• [Requirement]: Restate the lines exactly, starting at the line that contains "resynced : List (Nat × Nat) := []" and finishing with the final line of the records.

[Stored data]

-- ==== Sys2Proof/Machine/Flags.lean ====
section
/-! DEFINITION. The valid bits, the fault cause code and the STATUS word (10_state.md R25, R29 to R31). The CORE has no
arithmetic flags and no condition codes (R27): these are all its status bits. -/

namespace Sys2Proof.Machine

/-- VS: S holds a value (R25). -/
def State.vs (s : State) : Bool := s.s.isSome

/-- VK0: K[0] holds a value (R25). -/
def State.vk0 (s : State) : Bool := s.k0.isSome

/-- VK1: K[1] holds a value (R25). -/
def State.vk1 (s : State) : Bool := s.k1.isSome

/-- VK2: K[2] holds a value (R25). -/
def State.vk2 (s : State) : Bool := s.k2.isSome

/-- VD: DOUT holds a value (R25). -/
def State.vd (s : State) : Bool := s.dout.isSome

/-- The code of a cause (R31; 60_exceptions.md R231). -/
def Cause.code : Cause → BitVec 4
  | .noFault => 0#4
  | .illegalOpcode => 1#4
  | .reservedField => 2#4
  | .invalidSource => 3#4

/-- STATUS (R29): bits 15:12 zero, 11:8 CAUSE, 7:6 zero, 5 FLT, 4 VD, 3 VK2, 2 VK1, 1 VK0, 0 VS. -/
def State.status (s : State) : BitVec 16 :=
  0#4 ++ s.cause.code ++ 0#2 ++ BitVec.ofBool s.flt ++ BitVec.ofBool s.vd ++ BitVec.ofBool s.vk2
    ++ BitVec.ofBool s.vk1 ++ BitVec.ofBool s.vk0 ++ BitVec.ofBool s.vs

end Sys2Proof.Machine
end

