-- ==== Sys2Proof/Laws/PerInstr.lean ====
section
/-! SUPPORT. One family of statements made per instruction: the word of a command is matched by the row of its own opcode,
and being well formed is exactly passing that row's range check (30_encoding.md R71, R73, R75). -/

namespace Sys2Proof.Laws.OwnRow

/-- The row of the opcode in `encode i` matches that word, and its range check decides whether `i` is well formed. -/
def Statement (i : Instr) : Prop :=
  ∃ row, opcodeRow (opField (encode i)) = some row ∧ encode i &&& row.mask = row.pattern ∧
    row.indexInRange (encode i) = i.wellFormed

/-- What a row must satisfy for the word of fields `op`, `idx`, `imm` to be matched by it. -/
theorem of_fields {i : Instr} {op idx mi : BitVec 4} {imm mm : Block} (row : OpcodeRow)
    (henc : encode i = assembleFields op idx imm) (hrow : opcodeRow op = some row)
    (hmask : row.mask = assembleFields 0xF#4 mi mm) (hpattern : row.pattern = assembleFields op 0#4 0#16)
    (hidx : idx &&& mi = 0#4) (himm : imm &&& mm = 0#16)
    (hrange : (row.maxIndex.all fun m => decide (idx.toNat ≤ m)) = i.wellFormed) : Statement i := by
  refine ⟨row, ?_, ?_, ?_⟩
  · rw [henc, opField_assembleFields, hrow]
  · rw [henc, hmask, hpattern, assembleFields_and, assembleFields_inj]
    exact ⟨nibble_and_all op, hidx, himm⟩
  · rw [henc, indexInRange_assembleFields, hrange]

theorem nop : Statement .nop := of_fields _ rfl rfl (mi := 0xF#4) (mm := 0xFFFF#16) rfl rfl rfl rfl rfl

theorem lds (imm16 : Block) : Statement (.lds imm16) :=
  of_fields _ rfl rfl (mi := 0xF#4) (mm := 0#16) rfl rfl rfl (by simp) rfl

theorem ldk (imm16 : Block) : Statement (.ldk imm16) :=
  of_fields _ rfl rfl (mi := 0xF#4) (mm := 0#16) rfl rfl rfl (by simp) rfl

theorem rds : Statement .rds := of_fields _ rfl rfl (mi := 0xF#4) (mm := 0xFFFF#16) rfl rfl rfl rfl rfl

theorem rdk (k : BitVec 4) : Statement (.rdk k) :=
  of_fields _ rfl rfl (mi := 0#4) (mm := 0xFFFF#16) rfl rfl (by simp) rfl rfl

theorem ark (k : BitVec 4) : Statement (.ark k) :=
  of_fields _ rfl rfl (mi := 0#4) (mm := 0xFFFF#16) rfl rfl (by simp) rfl rfl

theorem sub : Statement .sub := of_fields _ rfl rfl (mi := 0xF#4) (mm := 0xFFFF#16) rfl rfl rfl rfl rfl

theorem shr : Statement .shr := of_fields _ rfl rfl (mi := 0xF#4) (mm := 0xFFFF#16) rfl rfl rfl rfl rfl

theorem mix : Statement .mix := of_fields _ rfl rfl (mi := 0xF#4) (mm := 0xFFFF#16) rfl rfl rfl rfl rfl

theorem kexp (r : BitVec 4) : Statement (.kexp r) :=
  of_fields _ rfl rfl (mi := 0#4) (mm := 0xFFFF#16) rfl rfl (by simp) rfl rfl

theorem ksch : Statement .ksch := of_fields _ rfl rfl (mi := 0xF#4) (mm := 0xFFFF#16) rfl rfl rfl rfl rfl

theorem enc : Statement .enc := of_fields _ rfl rfl (mi := 0xF#4) (mm := 0xFFFF#16) rfl rfl rfl rfl rfl

theorem gfm (a b : Nibble) : Statement (.gfm a b) :=
  of_fields _ rfl rfl (mi := 0xF#4) (mm := 0xFF00#16) rfl rfl rfl
    ((imm_and_highByte_eq_zero _).2 (highByte_zero_append_nibbles a b)) rfl

theorem sbx (a : Nibble) : Statement (.sbx a) :=
  of_fields _ rfl rfl (mi := 0xF#4) (mm := 0xFFF0#16) rfl rfl rfl
    ((imm_and_highTwelve_eq_zero _).2 (highTwelve_zero_append a)) rfl

theorem gfn (r : BitVec 4) (w : BitVec 8) : Statement (.gfn r w) :=
  of_fields _ rfl rfl (mi := 0#4) (mm := 0xFF00#16) rfl rfl (by simp)
    ((imm_and_highByte_eq_zero _).2 (highByte_zero_append_byte w)) rfl

end Sys2Proof.Laws.OwnRow
end

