/-- Settles O34. -/
theorem gfmMultipliesTwoNibbles : Obligations.GfmMultipliesTwoNibbles := by
  unfold Obligations.GfmMultipliesTwoNibbles
  refine ⟨fun a b _ hs => exec_gfm_of_running a b hs, fun a b => ?_, fun w hop => ?_⟩
  · rw [← encode_gfm]
    exact decode_encode rfl
  · rw [decode_eq_reservedField_iff]
    simp [reservedBits, hop]

/-! ### Nibbles as polynomials -/

theorem fieldPoly_monic : fieldPoly.Monic := by
  unfold fieldPoly
  monicity!

theorem degree_fieldPoly : fieldPoly.degree = 4 := by
  unfold fieldPoly
  compute_degree!

/-- The coefficients of a nibble's polynomial are its bits (R101). -/
theorem coeff_poly (a : Nibble) (i : Nat) : (poly a).coeff i = if a.getLsbD i then 1 else 0 := by
  have hterm (j : Nat) : (if a.getLsbD j then (Polynomial.X ^ j : Polynomial (ZMod 2)) else 0).coeff i =
      if i = j then (if a.getLsbD j then 1 else 0) else 0 := by
    split <;> simp [Polynomial.coeff_X_pow]
  simp only [poly, Polynomial.finsetSum_coeff, hterm, Finset.sum_ite_eq, Finset.mem_range]
  split
  · rfl
  · next hi => rw [BitVec.getLsbD_of_ge a i (not_lt.1 hi)]; rfl

theorem poly_injective : Function.Injective poly := by
  intro a b h
  apply BitVec.eq_of_getLsbD_eq
  intro i _
  have hcoeff := congrArg (Polynomial.coeff · i) h
  simp only [coeff_poly] at hcoeff
  cases ha : a.getLsbD i <;> cases hb : b.getLsbD i <;> simp_all

/-- A nibble's polynomial is its own remainder. -/
theorem poly_modByMonic (a : Nibble) : poly a %ₘ fieldPoly = poly a := by
  rw [Polynomial.modByMonic_eq_self_iff fieldPoly_monic, degree_fieldPoly]
  refine (Polynomial.degree_lt_iff_coeff_zero _ 4).2 fun i hi => ?_
  rw [coeff_poly, BitVec.getLsbD_of_ge a i hi]
  rfl

/-! ### Elements of the field -/

/-- The field of R105 and R106: polynomials modulo x⁴+x+1. -/
abbrev Field16 : Type := AdjoinRoot fieldPoly

/-- The class of `x`, the nibble 2 (R101). -/
noncomputable abbrev fieldX : Field16 := AdjoinRoot.root fieldPoly

/-- A coefficient. -/
noncomputable def bitElement (b : Bool) : Field16 := if b then 1 else 0

@[simp] theorem bitElement_true : bitElement true = 1 := rfl

@[simp] theorem bitElement_false : bitElement false = 0 := rfl

/-- The element a working value of the loop stands for; its five bits may still hold an `x⁴` (R102). -/
noncomputable def loopElement (v : BitVec 5) : Field16 :=
  ∑ i ∈ Finset.range 5, bitElement (v.getLsbD i) * fieldX ^ i

/-- The element a nibble stands for. -/
noncomputable def element (a : Nibble) : Field16 := AdjoinRoot.mk fieldPoly (poly a)

theorem element_eq_loopElement (a : Nibble) : element a = loopElement (a.setWidth 5) := by
  have hbit (i : Nat) : AdjoinRoot.mk fieldPoly (if a.getLsbD i then Polynomial.X ^ i else 0) =
      bitElement (a.getLsbD i) * fieldX ^ i := by
    cases a.getLsbD i <;> simp
  simp only [element, poly, loopElement, map_sum, hbit]
  simp [Finset.sum_range_succ]

theorem field16_add_self (u : Field16) : u + u = 0 := ZModModule.add_self u
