/-- Pairs and clusters (14). -/
structure Pair where
  /-- [R291 14] pair record; none when alone. -/
  record : Option PairRec := none
  /-- [R292 14] state. -/
  state : PairState := .alone
  /-- [R300 14] highest token term known. -/
  term : Nat := 0
  /-- [R300 14] this device is the one the highest grant names and has taken the token. -/
  holder : Bool := false
  /-- [R301 14] fenced: transmits nothing until a heartbeat names it holder. -/
  fenced : Bool := false
  /-- [R302 14] TB6 ns at which the 5 ms hold ends. -/
  holdUntil : Option Nat := none
  /-- [R302 14] a grant at this term naming this device that it cannot yet take. -/
  grant : Option Nat := none
  /-- [R299 14] TB6 ns of the partner's last heartbeat. -/
  partnerHeard : Option Nat := none
  /-- [R299 14] TB6 ns of the witness's last authenticated frame. -/
  witnessHeard : Option Nat := none
  /-- [R302 14] TB6 ns of the last heartbeat that named its sender holder. -/
  holderHeard : Option Nat := none
  /-- [R301 14] TB6 ns of the last heartbeat naming this device holder at its term. -/
  namedAt : Nat := 0
  /-- [R299 14] TB6 ns of the last heartbeat sent. -/
  beat : Nat := 0
  /-- [R303 14] WITNESS_SILENT has been reported. -/
  witnessSilent : Bool := false
  /-- [R296 14] sequence of the last frame sent, by receiver. -/
  sent : Tbl Nat := []
  /-- [R297 14] sequence last accepted, by sender. -/
  accepted : Tbl Nat := []
  /-- [R297 14] ZORYEN_DISCARD. -/
  discard : Nat := 0
  /-- [R304 14] mirror sequence last used. -/
  mirrorSeq : Nat := 0
  /-- [R304 14] items not yet acknowledged, oldest first. -/
  mirror : List MirrorItem := []
  /-- [R298 14] fragments of the item arriving: sequence, kind, length, pieces (offset, bytes). -/
  incoming : Option Arriving := none
  /-- [R296 14] highest mirror sequence received. -/
  mirrorIn : Nat := 0
  /-- [R308 14] shards in step with the partner. -/
  agreed : List Nat := []
  /-- [R308 14] shard part arriving by resync: shard, part, pieces. -/
  resync : Option Arriving := none
  /-- [R308 14] parts loaded by resync: shard, part. -/
  resynced : List (Nat × Nat) := []
  /-- [R303 14] witness table. -/
  witnessed : List Witnessed := []
  /-- [R303 14] terms of pairs dropped from the table: pair ID, term. -/
  oldTerms : Tbl Nat := []
  /-- [R315 14] drain window, min. -/
  drain : Nat := 10
  deriving DecidableEq, Repr

/-! ### Yew (15) -/

/-- An event raised and not yet appended (R323). -/
structure YewEvent where
  /-- [R317 15] timestamp, 96 bits. -/
  stamp : BitVec 96
  /-- [R317 15] TB7_TIME. -/
  tb7 : Bool
  /-- [R317 15] code. -/
  code : Nat
  /-- [R317 15] source kind. -/
  kind : Nat
  /-- [R317 15] source. -/
  source : Nat
  /-- [R317 15] data. -/
  data : Bytes
  deriving DecidableEq, Repr

/-- A Yew record (R317). -/
structure YewRec where
  /-- [R318 15] sequence. -/
  seq : Nat
  /-- [R317 15] the event. -/
  ev : YewEvent
  /-- [R317 15] STAGED. -/
  staged : Bool
  /-- [R319 15] chain hash. -/
  chain : DWord
  /-- [R321 15] TB7 ns at append. -/
  appended : Nat
  deriving DecidableEq, Repr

• [Solution to the problem]:
  resynced : List (Nat × Nat) := []
  /-- [R303 14] witness table. -/
  witnessed : List Witnessed := []
  /-- [R303 14] terms of pairs dropped from the table: pair ID, term. -/
  oldTerms : Tbl Nat := []
  /-- [R315 14] drain window, min. -/
  drain : Nat := 10
  deriving DecidableEq, Repr

/-! ### Yew (15) -/

/-- An event raised and not yet appended (R323). -/
structure YewEvent where
  /-- [R317 15] timestamp, 96 bits. -/
  stamp : BitVec 96
  /-- [R317 15] TB7_TIME. -/
  tb7 : Bool
  /-- [R317 15] code. -/
  code : Nat
  /-- [R317 15] source kind. -/
  kind : Nat
  /-- [R317 15] source. -/
  source : Nat
  /-- [R317 15] data. -/
  data : Bytes
  deriving DecidableEq, Repr

/-- A Yew record (R317). -/
structure YewRec where
  /-- [R318 15] sequence. -/
  seq : Nat
  /-- [R317 15] the event. -/
  ev : YewEvent
  /-- [R317 15] STAGED. -/
  staged : Bool
  /-- [R319 15] chain hash. -/
  chain : DWord
  /-- [R321 15] TB7 ns at append. -/
  appended : Nat
  deriving DecidableEq, Repr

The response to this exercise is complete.